Dr Haddon believes pronouncements of disloyalty are more “overt” than they were because of the way we communicate on social media. Platforms like Twitter discourage the “coded messages” of past disloyal cabinet secretaries, and show infighting more starkly.

“There is this immediacy of reaction,” she says. “And that it’s constrained to 140 characters leads people to ever more brief, succinct declarations of their position. We are also living through a period in which, dare I say, hyperbole and strength of position are only exaggerated by that medium.
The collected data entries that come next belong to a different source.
-- ==== Sys2Proof/Machine/Frames.lean ====
section
/-! DEFINITION. The rows of good frames heard on the G-bus (R95, 12.2, 12.3). -/

namespace Sys2Proof.Machine

/-- TIME (R95, R99, R118, R127). -/
def execTime (source dest : BitVec 6) (tag : Byte) (payload : List Byte) (s : State) : Host.Outcome State Fault Refusal :=
  whenReceiving s (frameArrives (some .time) source dest tag payload s)

/-- LINEAGE_REPLY (R41, R75, R95, R99, R101, R118, R131). -/
def execLineageReply (source dest : BitVec 6) (tag : Byte) (payload : List Byte) (s : State) : Host.Outcome State Fault Refusal :=
  whenReceiving s (frameArrives (some .lineageReply) source dest tag payload s)

/-- SAMPLE_REPLY (R95, R99, R101, R118, R149). -/
def execSampleReply (source dest : BitVec 6) (tag : Byte) (payload : List Byte) (s : State) : Host.Outcome State Fault Refusal :=
  whenReceiving s (frameArrives (some .sampleReply) source dest tag payload s)

/-- DESCENT_REPLY (R95, R99, R101, R118, R165, R166). -/
def execDescentReply (source dest : BitVec 6) (tag : Byte) (payload : List Byte) (s : State) : Host.Outcome State Fault Refusal :=
  whenReceiving s (frameArrives (some .descentReply) source dest tag payload s)

/-- LINEAGE_QUERY (R95, R99, R102, R105, R118). -/
def execLineageQuery (source dest : BitVec 6) (tag : Byte) (payload : List Byte) (s : State) : Host.Outcome State Fault Refusal :=
  whenReceiving s (frameArrives (some .lineageQuery) source dest tag payload s)

/-- SAMPLE_FETCH (R95, R99, R102, R108 to R115, R118). -/
def execSampleFetch (source dest : BitVec 6) (tag : Byte) (payload : List Byte) (s : State) : Host.Outcome State Fault Refusal :=
  whenReceiving s (frameArrives (some .sampleFetch) source dest tag payload s)

/-- DESCENT_QUERY (R95, R99, R102, R106, R107, R118). -/
def execDescentQuery (source dest : BitVec 6) (tag : Byte) (payload : List Byte) (s : State) : Host.Outcome State Fault Refusal :=
  whenReceiving s (frameArrives (some .descentQuery) source dest tag payload s)

/-- COIL_ANNOUNCE (R73, R74, R76, R95, R99, R118). -/
def execCoilAnnounce (source dest : BitVec 6) (tag : Byte) (payload : List Byte) (s : State) : Host.Outcome State Fault Refusal :=
  whenReceiving s (frameArrives (some .coilAnnounce) source dest tag payload s)

/-- PRESENCE (R78, R95 to R97, R99, R118, R119, R123). -/
def execPresence (source dest : BitVec 6) (tag : Byte) (payload : List Byte) (s : State) : Host.Outcome State Fault Refusal :=
  whenReceiving s (frameArrives (some .presence) source dest tag payload s)

/-- UNDEFINED_FRAME_KIND (R95, R118). -/
def execUndefinedFrameKind (cls : BitVec 3) (source : BitVec 6) (kind : BitVec 4) (dest : BitVec 6) (tag : Byte)
    (payload : List Byte) (s : State) : Host.Outcome State Fault Refusal :=
  whenReceiving s (frameArrives (FrameKind.ofCode cls.toNat kind.toNat) source dest tag payload s)

end Sys2Proof.Machine
end

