-- ==== Sys2Proof/Machine/Timers.lean ====
section
/-! DEFINITION. The rows of the 1 ms time base: the tick, and what REQ's and ROS's timers do when they run out. A tick only moves
the timers; each run-out is a row of its own, taken once its timer stands at its end (assumption 5). -/

namespace Sys2Proof.Machine

/-! ### The tick -/

def QuerySlot.tick (x : QuerySlot) : QuerySlot := { x with busy := x.busy.map fun b => { b with timer := tickLeft b.timer } }

def FetchSlot.tick (x : FetchSlot) : FetchSlot := { x with busy := x.busy.map fun b => { b with timer := tickLeft b.timer } }

/-- The quiet and overall timers run while collecting (R164). -/
def Collector.tick (c : Collector) : Collector :=
  match c.state with
  | .collecting => { c with quiet := c.quiet - 1, overall := c.overall - 1 }
  | _ => c

def Req.tick (r : Req) : Req :=
  { r with queries := r.queries.map QuerySlot.tick, fetches := r.fetches.map FetchSlot.tick, collector := r.collector.tick }

/-- The queue-wait timer of a queued frame (R92). -/
def TxEntry.tick (limit : Nat) (e : TxEntry) : TxEntry := { e with wait := satSucc limit e.wait }

def Bus.tick (limit : Nat) (b : Bus) : Bus := { b with queue := b.queue.map (TxEntry.tick limit) }

/-- The time-frame timer counts (R126). -/
def State.countsFrames (s : State) : Bool := s.running && s.settings.timeSource

/-- One tick of every timer of the part (R5, R8, R40, R55, R92, R124, R126, R130, R147, R164). -/
def tickAll (s : State) : State :=
  { s with smp := s.smp.tick s.settings.standstillTime, ctr := s.ctr.tick, req := s.req.tick,
           bus := s.bus.tick s.settings.queueWait, ros := s.ros.tick s.countsFrames }

/-- Outside RUN and RUN-DEGRADED only the plant clock, where it is set, moves (R9, R55, R124, R126). -/
def tickClock (s : State) : State := { s with ros := s.ros.tick false }

/-- One tick; there is none before the settle count has ended or in SUPPLY-LOW (R177). -/
def tickPart (s : State) : Option State :=
  match s.sup.part with
  | .run | .runDegraded => some (tickAll s)
  | .loading | .checking | .configFault => some (tickClock s)
  | .resetHeld | .settling | .supplyLow => none

/-- TIME_BASE_TICK (R5, R8, R92, R124, R126). -/
def execTimeBaseTick (s : State) : Host.Outcome State Fault Refusal := commit s (tickPart s)

/-- The time base runs (R177). -/
def PartState.ticks : PartState → Bool
  | .loading | .checking | .configFault | .run | .runDegraded => true
  | .resetHeld | .settling | .supplyLow => false

/-- PLANT_CLOCK_WRAP (R124, R126): the tick that finds the clock at its top, as far as ROS is concerned. -/
def execPlantClockWrap (s : State) : Host.Outcome State Fault Refusal :=
  commit s (if s.sup.part.ticks && decide (Config.max48 ≤ s.ros.clock) then
      some { s with ros := { s.ros with clock := 0, timeTimer := 0 } }
    else none)

/-- TIME_FRAME_TIMER (R126). -/
def execTimeFrameTimer (s : State) : Host.Outcome State Fault Refusal :=
  commit s (if s.countsFrames && decide (Config.timeFramePeriod ≤ s.ros.timeTimer) then some (sendTime s) else none)

/-! ### Run-outs of REQ's timers -/

/-- The reply timer of a busy lineage-query slot has run out (R130). -/
def queryTimerDue (i : Nat) (s : State) : Bool := s.running && (((s.req.queries[i]?).bind (·.busy)).bind (·.timer)) == some 0

/-- LINEAGE_QUERY_TIMEOUT (R120, R130, R131). -/
def execLineageQueryTimeout (slot : BitVec 3) (s : State) : Host.Outcome State Fault Refusal :=
  commit s (if queryTimerDue slot.toNat s then some (failQuery slot.toNat false s) else none)

/-- The reply timer of a busy REMOTE fetch slot has run out (R147). -/
def fetchTimerDue (i : Nat) (s : State) : Bool := s.running && (((s.req.fetches[i]?).bind (·.busy)).bind (·.timer)) == some 0

/-- FETCH_TIMEOUT (R120, R147, R148). -/
def execFetchTimeout (slot : BitVec 4) (s : State) : Host.Outcome State Fault Refusal :=
  commit s (if fetchTimerDue slot.toNat s then some (failFetch slot.toNat false s) else none)

/-- The collector collects in a running part. -/
def State.collecting (s : State) : Bool := s.running && decide (s.req.collector.state = .collecting)

/-- The quiet timer runs out (R165): it restarts while some station is incomplete, otherwise collection ends. -/
def quietEnds (s : State) : State :=
  if anyIncomplete s.req.collector.parts then s.setCollector fun c => { c with quiet := Config.quietTime } else endDescent 0 s

/-- QUIET_TIMER_EXPIRY (R165). -/
def execQuietTimerExpiry (s : State) : Host.Outcome State Fault Refusal :=
  commit s (if s.collecting && s.req.collector.quiet == 0 then some (quietEnds s) else none)

/-- OVERALL_TIMER_EXPIRY (R165). -/
def execOverallTimerExpiry (s : State) : Host.Outcome State Fault Refusal :=
  commit s (if s.collecting && s.req.collector.overall == 0 then some (endDescent 0 s) else none)

end Sys2Proof.Machine
end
There’s something in that which is very different.”

And even though British political history is littered with attempted coups, betrayals and outspoken ministers – particularly over Europe – there is a sense that the rulebook has been thrown out recently, perhaps as Brexit has defied the status quo.

Collective responsibility and the idea of the prime minister as primus inter pares are conventions, and conventions can be moulded or dropped completely.

“The constitution is open for discussion now to an extent that I can’t remember,” says Campbell. “You’ve got arguments about independence, constitutional arguments which arise out of Brexit, if we leave. In those circumstances, it’s perhaps not surprising that the constitutional convention about cabinet responsibility comes under strain as well.

“If you’ve got a constitution that depends upon the observance of convention, then of course it’s much easier to depart from these if you choose,” he adds. “And in the present, febrile atmosphere of constitutional change, maybe it’s hardly surprising that what is thought to be a centrepiece is simply being disregarded.”

Anoosh Chakelian is senior writer at the New Statesman.